Is the US military an unlikely source of AI ethics wisdom?

For an institution that has garnered severe criticism in regard to AI on the battlefield, businesses could learn from its simple outlay.
27 February 2020

United States Navy Northrop Grumman unmanned surveillance aircraft. Source: Shutterstock

Tesla CEO Elon Musk is a frequent harbinger for artificial intelligence’s (AI) potential to destroy human life as we know it, aiming warnings at government agencies, business enterprises, and media.

The technology is being championed by users in all sectors, including public services and defense, and is proving to be powerful, although academicians and researchers believe that it is still in its nascency.

Facebook CEO Mark Zuckerberg, who is a pioneer of AI use cases in many fields, also expressed concerns initially when they found that one of their early projects enabled the technology to develop a language of its own which its staff couldn’t interpret.

Musk, Zuckerberg, and other technology leaders such as Microsoft’s Satya Nadella, Google’s Sundar Pichai, and Amazon’s Jeff Bezos all have strong views and opinions on the possible benefits that AI will deliver— but agree that some form of guidance in terms of ethics is required.

Industry participants, academicians, and regulators, in the US, EU, as well as other regions, regularly debate and discuss this, and are slowly working on creating their own versions of frameworks that lay out what “AI ethics” should really look like.

For an institution that has probably garnered some of the most severe criticism in regard to the debate around the use of AI ‘on the battlefield’. The US Department of Defense (DOD) just announced their own AI ethics framework, and although it is meant to guide military operations, businesses can probably take something from its simple outlay.

The US DOD’s AI ethics framework is comprised of five basic principles, based on recommendations of the Defense Innovation Board:

  1. Responsible: Staff must take up responsibility for the development, deployment, and use of AI capabilities
  2. Equitable: Deliberate steps must be taken to minimize unintended bias in AI capabilities
  3. Traceable: AI capabilities must be developed and deployed in a way that uses transparent and auditable methodologies, data sources, and design procedures and documentation
  4. Reliable: AI capabilities must have explicit, well-defined uses, and the safety, security, and effectiveness of such capabilities continually tested
  5. Governable: Staff must ensure that it is always possible to detect and avoid unintended consequences

How US DOD’s AI ethics could play out for enterprises

Enterprises have been using AI in interesting ways but most of it is limited to crunching data, automating workflows, and delighting customers with smarter, faster, and more efficient services.

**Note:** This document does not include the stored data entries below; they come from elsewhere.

/-! ### Cells -/

/-- A sample of cell A saturates, is stored with its zone and count, and goes to charge control and branch protection in the
order the event carries. The count moves by the current over 10 ms within 0..full, and the first count comes from the
rest-voltage table; a new zone requests a pass, and one in place of another latches ZONE_CHANGE_A (R71, R74, R76 to R78, R81 to
R84). That the order and the readings are operands is the model's choice (logs 14 and 19). -/
def Obligations.CellASampleIsStoredAndHandedOn : Prop :=
  ∀ (s : State) (v i t : Int) (order : SlotOrder), limitsOk s.lim →
    let v' := (min 5000 (max 0 v)).toNat
    let i' := min 8000 (max (-8000) i)
    let t' := min 125 (max (-40) t)
    let before := (readingOf s .A).map fun r => r.zone
    let zone := nextZone s.lim.zoneEdges (before.getD .normal) t'
    let u := fun count : Nat =>
      ({ s with
        slots := { s.slots with cellA := 10 }
        mon := { s.mon with a := { s.mon.a with rd := some ⟨v', i', t', false, zone, count⟩ } }
        budget := if before = some zone then s.budget else (withRequest s).budget
        cond := { s.cond with
          latched := if before = none ∨ before = some zone then s.cond.latched else s.cond.latched ||| 0x40000#26 } } : State)
    let goes := fun count : Nat => exec (.cellASample v i t order) s = .next (match order with
      | .chargeFirst => branchSlot .A true (chargeSlot .A true (u count))
      | .branchFirst => chargeSlot .A true (branchSlot .A true (u count)))
    (∀ r, readingOf s .A = some r → goes (min (s.lim.cap.a * 3600000 : Int) (max 0 (r.count + i' * 10))).toNat) ∧
    (readingOf s .A = none →
      (v' < s.lim.rest[0] → goes 0) ∧
      (∀ j : Fin 10, s.lim.rest[j.val] ≤ v' → v' < s.lim.rest[j.val + 1] →
        goes ((100 * j.val + 100 * (v' - s.lim.rest[j.val]) / (s.lim.rest[j.val + 1] - s.lim.rest[j.val])) *
          s.lim.cap.a * 3600)) ∧
      (s.lim.rest[10] ≤ v' → goes (1000 * s.lim.cap.a * 3600)))

/-- Charge control at a slot of a cell that has a record: the target is handed on, the overvoltage run is stepped first, and
then the phase's own tests are made, the hold conditions before the rest; held values are tested for hold alone. The rows of its
runs act as the tests do, and those of its timers where the timer has run out in a phase in which it runs (R89 to R99, R101). That the
rows of the runs act by themselves where their run is counted, that those of the timers may come with time remaining, and that a slot with held values hands the target on too, are the model's choices (logs 4 and 27). -/
def Obligations.ChargeSlotFollowsThePhase : Prop :=
  ∀ (s : State) (x : Cell) (r : Reading), readingOf s x = some r →
    let c := { s.chg.get x with regTarget := targetVolt s x }
    let n := if targetVolt s x + 100 < r.v then c.ovRun + 1 else 0
    let hold := (s.lim.derate.row r.zone).charge = 0 ∨ s.lim.chargeEn.get x = 0 ∨
      (x = .B ∧ (s.hinge.dataState = .awaiting ∨ s.hinge.dataState = .stale ∨ s.hinge.dataState = .degraded)) ∨
      branchState s x = .openFault ∨ branchState s x = .openIsolated
    let active := ∃ p, s.arb.st = .active p
    let fresh : Session := ⟨s.lim.preTimer * 60000, s.lim.fastTimer * 60000⟩
    let recharge := targetVolt s x - s.lim.rechargeDrop
    let is := fun c' : Charge => chargeSlot x true s = withPhase x c' s
    let full := fun (c' : Charge) => latchedWith (cellFlag x 0x1000#26) (withCount x (s.lim.cap.get x * 3600000)
      (withPhase x { c' with phase := .full, session := none, termRun := 0 } s))
    let fault := fun (c' : Charge) (f : ChgFault) => latchedWith (cellFlag x 0x4000#26)
      (withPhase x { c' with phase := .fault f, session := none, ovRun := 0, termRun := 0 } s)
    targetVolt s x = s.lim.chgTarget.get x - (s.lim.derate.row r.zone).reduction ∧
    ((∃ f, c.phase = .fault f) → is c) ∧
    ((∀ f, c.phase ≠ .fault f) → 3 ≤ n → chargeSlot x true s = fault c .overvoltage) ∧
    (n < 3 →
      let c := { c with ovRun := n }
      (c.phase = .off → (active → hold → is c) ∧ (¬active → is c) ∧ (active → ¬hold →
        (r.v < s.lim.preV → is { c with phase := .precharge, session := some fresh }) ∧
        (s.lim.preV ≤ r.v → r.v < recharge → is { c with phase := .fast, session := some fresh }) ∧
        (s.lim.preV ≤ r.v → recharge ≤ r.v → chargeSlot x true s = full c))) ∧
      (c.phase = .precharge ∨ c.phase = .fast ∨ c.phase = .taper → hold → is { c with phase := .hold, termRun := 0 }) ∧
      (c.phase = .precharge → ¬hold → is (if s.lim.preV + 100 ≤ r.v then { c with phase := .fast } else c)) ∧
      (c.phase = .fast → ¬hold → is (if targetVolt s x ≤ r.v then { c with phase := .taper, termRun := 0 } else c)) ∧
      (c.phase = .taper → ¬hold →
        let m := if s.lim.termI.get x ≤ (s.budget.cmd.get x).toNat ∧ r.i < s.lim.termI.get x then c.termRun + 1 else 0
        (m < 3 → is { c with termRun := m }) ∧ (3 ≤ m → chargeSlot x true s = full c)) ∧
      (c.phase = .hold → (hold → is c) ∧ (¬hold →
        (r.v < s.lim.preV → is { c with phase := .precharge }) ∧
        (s.lim.preV ≤ r.v → r.v < recharge → is { c with phase := .fast }) ∧
        (s.lim.preV ≤ r.v → recharge ≤ r.v → chargeSlot x true s = full c))) ∧
      (c.phase = .full → is (if r.v < recharge ∧ ¬hold then { c with phase := .fast, session := some fresh } else c))) ∧
    chargeSlot x false s = withPhase x (if (c.phase = .precharge ∨ c.phase = .fast ∨ c.phase = .taper) ∧ hold then
      { c with phase := .hold, termRun := 0 } else c) s ∧
    exec (.cellOvervoltageRun x) s = .next (match (s.chg.get x).phase with
      | .fault _ => s
      | _ => fault (s.chg.get x) .overvoltage) ∧
    exec (.terminationRun x) s = .next (if (s.chg.get x).phase = .taper then full (s.chg.get x) else s) ∧
    exec (.prechargeTimerExpiry x) s = .next
      (if (s.chg.get x).phase = .precharge ∧ (s.chg.get x).session.map (fun q => q.pre) = some 0 then
        fault (s.chg.get x) .prechargeTimeout else s) ∧
    exec (.fastTimerExpiry x) s = .next
      (if ((s.chg.get x).phase = .fast ∨ (s.chg.get x).phase = .taper) ∧ (s.chg.get x).session.map (fun q => q.fast) = some 0 then
        fault (s.chg.get x) .chargeTimeout else s)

The banking and financial services industry — among its peers — seems to be using AI to push the boundary. With lending, for example, banks are experimenting with the use of AI to improve credit checks and automate decision making. Let’s see how the US DOD’s rules of AI ethics could help.

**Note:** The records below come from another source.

/-- OFFERS with entries read, in the port states that take them (R137). -/
theorem offersCmd_eq {args : List Byte} {p : PortId} {os : List Offer} (h : offersArgs args = some (p, os)) (s : State) :
    offersCmd args s =
      if os.filter validOffer = [] then refuse s .badArg
      else if (s.port.get p).st = .isolated then
        ⟨stepPort p ⟨{ s.port.get p with offers := os.filter validOffer }, []⟩ s,
          if os.filter validOffer = os then .done else .doneClamped, []⟩
      else if (s.port.get p).st.selects then
        ⟨stepPort p (takeResult (selection (portCeiling s p) s.lim (os.filter validOffer))
          { s.port.get p with offers := os.filter validOffer }) s, if os.filter validOffer = os then .done else .doneClamped, []⟩
      else refuse s .wrongState := by
  have same : os.filter Offer.valid = os.filter validOffer := List.filter_congr fun o _ => valid_eq_validOffer o
  have all : (os.filter validOffer).length = os.length ↔ os.filter validOffer = os :=
    ⟨fun h => List.filter_sublist.eq_of_length h, fun h => congrArg _ h⟩
  rw [offersCmd, h]
  dsimp only
  rw [same, ite_congr (propext all) (fun _ => rfl) (fun _ => rfl)]
  rfl

/-- Settles O43: the frame reads back as its entries, and the port's state decides. -/
theorem offersDecideByPortState : Obligations.OffersDecideByPortState := by
  intro s p os hf h1 h6 carried row kept out q takes
  have offers (r : Result) (h : ∀ args, offersArgs args = some (p, os) → offersCmd args (afterEdges s) = r) :
      exec row s = .next (answered r.st r.out r.payload) := by
    refine next_commandFrame hf ?_ (h _ (offersArgs_flatMap h1 carried))
    rw [List.length_cons, length_flatMap_offerBytes]
    omega
  have same : (afterEdges s).port.get p = q := rfl
  have refused (out : Outc) (h : ∀ args, offersArgs args = some (p, os) → offersCmd args (afterEdges s) = refuse (afterEdges s) out) :
      answersOnly row s out [] := offers (refuse (afterEdges s) out) h
  refine ⟨fun hk => refused .badArg fun args ha => ?_, fun hk => ⟨fun hst => refused .wrongState fun args ha => ?_,
    fun hst => offers ⟨_, out, []⟩ fun args ha => ?_, fun hst => ?_⟩⟩
  · rw [offersCmd_eq ha, if_pos hk]
  · rw [offersCmd_eq ha, if_neg hk, same]
    rcases hst with hst | hst | hst | hst <;> simp [hst, PortState.selects]
  · rw [offersCmd_eq ha, if_neg hk, same, if_pos hst]
    exact congrArg (fun t => (⟨t, out, []⟩ : Result)) (stepPort_unnoticed rfl rfl)
  · have selects : q.st.selects = true := by
      rcases hst with hst | hst | hst | hst | hst <;> simp [hst, PortState.selects]
    have serves : q.st ≠ .isolated := by
      rcases hst with hst | hst | hst | hst | hst <;> simp [hst]
    have decided (w : PortStep) (h : takeResult (selection (portCeiling s p) s.lim kept) { q with offers := kept } = w) : takes w := by
      refine offers ⟨_, out, []⟩ fun args ha => ?_
      rw [offersCmd_eq ha, if_neg hk, same, if_neg serves, if_pos selects, portCeiling_afterEdges]
      exact congrArg (fun w => (⟨stepPort p w (afterEdges s), out, []⟩ : Result)) h
    refine ⟨fun hs => decided _ ?_, fun r hs => ⟨fun h hh hv hi => decided _ ?_, fun differs => ⟨fun hp => decided _ ?_, fun hp => decided _ ?_⟩⟩⟩
    · rw [hs]
      rfl
    · rw [hs]
      exact takeResult_of_held ⟨h, hh, hv, hi⟩
    · rw [hs]
      exact takeResult_of_prop differs hp
    · rw [hs]
      exact takeResult_new differs hp

/-! ### Re-evaluation (R142) -/

theorem reevaluated_iff (st : PortState) :
    st.reevaluated = true ↔ st = .ready ∨ st = .proposed ∨ st = .confirming ∨ st = .rejected .noCommon := by
  cases st with
  | rejected c => cases c <;> simp [PortState.reevaluated]
  | _ => simp [PortState.reevaluated]

theorem isDefault_iff (h : Held) : h.isDefault = true ↔ h.origin = .defaulted ∨ h.origin = .fallback := by
  rcases h with ⟨v, i, o⟩
  cases o <;> simp [Held.isDefault]

/-- Ie under the ceiling (R142, step 1). -/
theorem capIe_eq (P : Nat) (q : Port) : capIe P q = match q.held with
    | some h => { q with ie := min q.ie (ceilCurrent P h.v) }
    | none => q := by
  rw [capIe]
  cases q.held <;> rfl

/-- Steps 1 and 2 move the held current and Ie alone. -/
theorem requalify_capIe_frame (P : Nat) (l : Limits) (q : Port) :
    requalify P l (capIe P q) = { q with held := (requalify P l (capIe P q)).held, ie := (requalify P l (capIe P q)).ie } := by
  rcases q with ⟨st, offers, held, prop, ie, vin, ar, dr, ov, timer⟩
  cases held with
  | none => rfl
  | some h =>
    rcases h with ⟨v, i, o⟩
    cases o <;> rfl

theorem rejectPort_capIe (c : RejCause) (P : Nat) (q : Port) : rejectPort c (capIe P q) = rejectPort c q := by
  rw [capIe]
  split <;> rfl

The lending model created by the bank’s staff would be trained on data that the bank has gathered in the past. This model will then be tested and deployed. If the model truly uses an AI engine, then it will be expected to evolve over time and learn from the decisions it makes.

In the above case, the bank’s staff bound by the US DOD’s rules must take responsibility for not only the development of the model but also its deployment, recognizing the fact that decisions made by the bank could impact an entire community or state at the very least.

To ensure that the model is equitable, the bank must ensure that there’s no bias in the data it was fed when it was initially trained. Further, to keep the lending model functioning well, staff need to make sure that future iterations of the model are transparent and easily explainable — governable.

Finally, when a decision is made by the model, the bank’s staff and the lending team must be able to rely on it. That’s ultimately what will deliver value to the operations and its customers. Truth be told, the US DOD’s AI ethics can simply be lifted and applied to enterprise use cases.

However, given their brevity and simplicity, more effort must be made by enterprises to think deeply, broadly, and clearly about how their AI projects can use the principles to accelerate their development and flex their deployment scales.

Ultimately, enterprises need to agree on and adopt a common AI ethics framework. Without it, innovation will slow down.